否、ないわけではなく、どこかにあるのだろうが思い出せないでいる。
途中まで読んだところで、最初に読んだ頃僕がこの小説に描かれている人物たちの人情の機微といったものをどれほど理解していたのだろうかという疑問が湧いた。
本書に限らず若い頃に読んだ本を再読すると、そうしたことはまま考えることで、理解の仕方がその時によって変わることは仕方がないだろう。
まあ、それは兎も角として、この偉大な名作が後世の作者や作品にどれほどの影響を与えたのかを改めて感じる。

 

 

妻殺しの容疑者として捕らえられ、唯一アリバイを証明できるはずのデートの相手の女は、気の動転した主人公の頭からきれいさっぱり記憶が消えている。
尋ね行く行く先々で、女の存在を否定されるという、なんともいえない不条理さや、無力感が伝わってくる描写は、全く今読んでも古さを感じさせないばかりか、先述のごとくこのシチュエーションは、その後数限りなく形を変えて使われている。

名作ミステリーにつきものの映像化は、1944年にアメリカで映画が製作されている。
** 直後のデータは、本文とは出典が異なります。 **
-- ==== Sys2Proof/Certificates/Slice0/Obligations.lean ====
section
/-! DEFINITION. The statements for the provers, from the numbered rules of spec/. In a statement about one
command, `{ s with out := … }` is its whole frame: `cmd` and the host's side stay as they were. -/

open Sys2Proof Sys2Proof.Machine

/-! ## Commands and words -/

/-- R61: every 16-bit value is one command, and each command has one word. -/
def Obligations.EveryWordIsOneCommand : Prop :=
  (∀ i : Instr, decode (encode i) = i) ∧ (∀ w : Cmd, encode (decode w) = w)

/-- A number of any width, read as an opcode-table word and presented by `withFetchWord`: below 2^16 both give its
command; a wider one the decoder rejects by name, while the port takes its low 16 bits. What a wider number is, the
spec does not say: both are the model's choice (log entry 10). -/
def Obligations.TableWordsAreReadOrRejectedByName : Prop :=
  (∀ w : Cmd, decodeTableWord 16 w.toNat = some (decode w)) ∧
  (∀ nbits w : Nat, w % 2 ^ nbits < 2 ^ 16 →
    decodeTableWord nbits w = some (decode (BitVec.ofNat 16 (w % 2 ^ nbits)))) ∧
  (∀ nbits w : Nat, 2 ^ 16 ≤ w % 2 ^ nbits →
    decodeBits nbits w = .error .widerThanCommand ∧ decodeTableWord nbits w = none) ∧
  (∀ (s : State) (nbits w : Nat),
    s.withFetchWord nbits w = s.presenting (BitVec.ofNat 16 (w % 2 ^ nbits)) s.pending)

/-- R23, R60: the three fields of the command word, bit by bit. -/
def Obligations.CommandWordSplitsIntoThreeFields : Prop :=
  ∀ w : Cmd,
    (∀ k < 4, (opField w).getLsbD k = w.getLsbD (12 + k)) ∧
    (∀ k < 4, (auxField w).getLsbD k = w.getLsbD (8 + k)) ∧
    (∀ k < 8, (opdField w).getLsbD k = w.getLsbD k) ∧
    opField w ++ auxField w ++ opdField w = w

/-- R62: the opcode map, and the all-zero command. -/
def Obligations.OpcodeSelectsTheOperation : Prop :=
  ∀ (aux : Aux) (opd : Byte) (s : State),
    decode (0x0#4 ++ aux ++ opd) = .enc aux opd ∧
    decode (0x1#4 ++ aux ++ opd) = .dec aux opd ∧
    decode (0x2#4 ++ aux ++ opd) = .syn aux opd ∧
    decode (0x3#4 ++ aux ++ opd) = .dscat aux opd ∧
    decode (0x4#4 ++ aux ++ opd) = .dgath aux opd ∧
    decode (0x5#4 ++ aux ++ opd) = .pext aux opd ∧
    decode (0x6#4 ++ aux ++ opd) = .extb aux opd ∧
    decode (0x7#4 ++ aux ++ opd) = .hinib aux opd ∧
    decode (0x8#4 ++ aux ++ opd) = .lonib aux opd ∧
    decode (0x9#4 ++ aux ++ opd) = .dup2 aux opd ∧
    (∀ op : Opcode, 0xA#4 ≤ op → RefusedWith (decode (op ++ aux ++ opd)) s 0x01) ∧
    decode 0x0000 = .enc 0#4 0 ∧ Completes (decode 0x0000) s 0x00

/-- R66: the worked encodings, from the text of a line to its word, and what the decoder reads there. -/
def Obligations.WorkedEncodings : Prop :=
  assembleText "ENC 0x4".toList = some 0x0004 ∧ decode 0x0004 = .enc 0#4 0x04 ∧
  assembleText "DEC 0x90".toList = some 0x1090 ∧ decode 0x1090 = .dec 0#4 0x90 ∧
  assembleText "SYN 0xDA".toList = some 0x20DA ∧ decode 0x20DA = .syn 0#4 0xDA ∧
  assembleText "DSCAT 0xF".toList = some 0x300F ∧ decode 0x300F = .dscat 0#4 0x0F ∧
  assembleText "DGATH 0xFE".toList = some 0x40FE ∧ decode 0x40FE = .dgath 0#4 0xFE ∧
  assembleText "PEXT 0xD2".toList = some 0x50D2 ∧ decode 0x50D2 = .pext 0#4 0xD2 ∧
  assembleText "EXTB 0x41, 6".toList = some 0x6641 ∧
  decode 0x6641 = .extb 6 0x41 ∧
  assembleText "HINIB 0x41".toList = some 0x7041 ∧ decode 0x7041 = .hinib 0#4 0x41 ∧
  assembleText "LONIB 0x41".toList = some 0x8041 ∧ decode 0x8041 = .lonib 0#4 0x41 ∧
  assembleText "DUP2 0x41, 0".toList = some 0x9041 ∧
  decode 0x9041 = .dup2 0#4 0x41 ∧
  assembleText ".word 0xA000".toList = some 0xA000 ∧
  decode 0xA000 = .reservedAB 0 0 0x00 ∧ RefusedWith (decode 0xA000) State.reset 0x01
僕はまだ見ていないが、そのうちDVDにでもなったら見ようと思っているが。
我が国でも翻案されて、舞台を日本に変えてテレビドラマ化されているが、僕は1971年にNTVで6回に分けて放送されたドラマを見ており、原作の雰囲気が再現されていたように感じた。
このドラマはその後スカパーで再放送されたので、見ている方も多いだろう。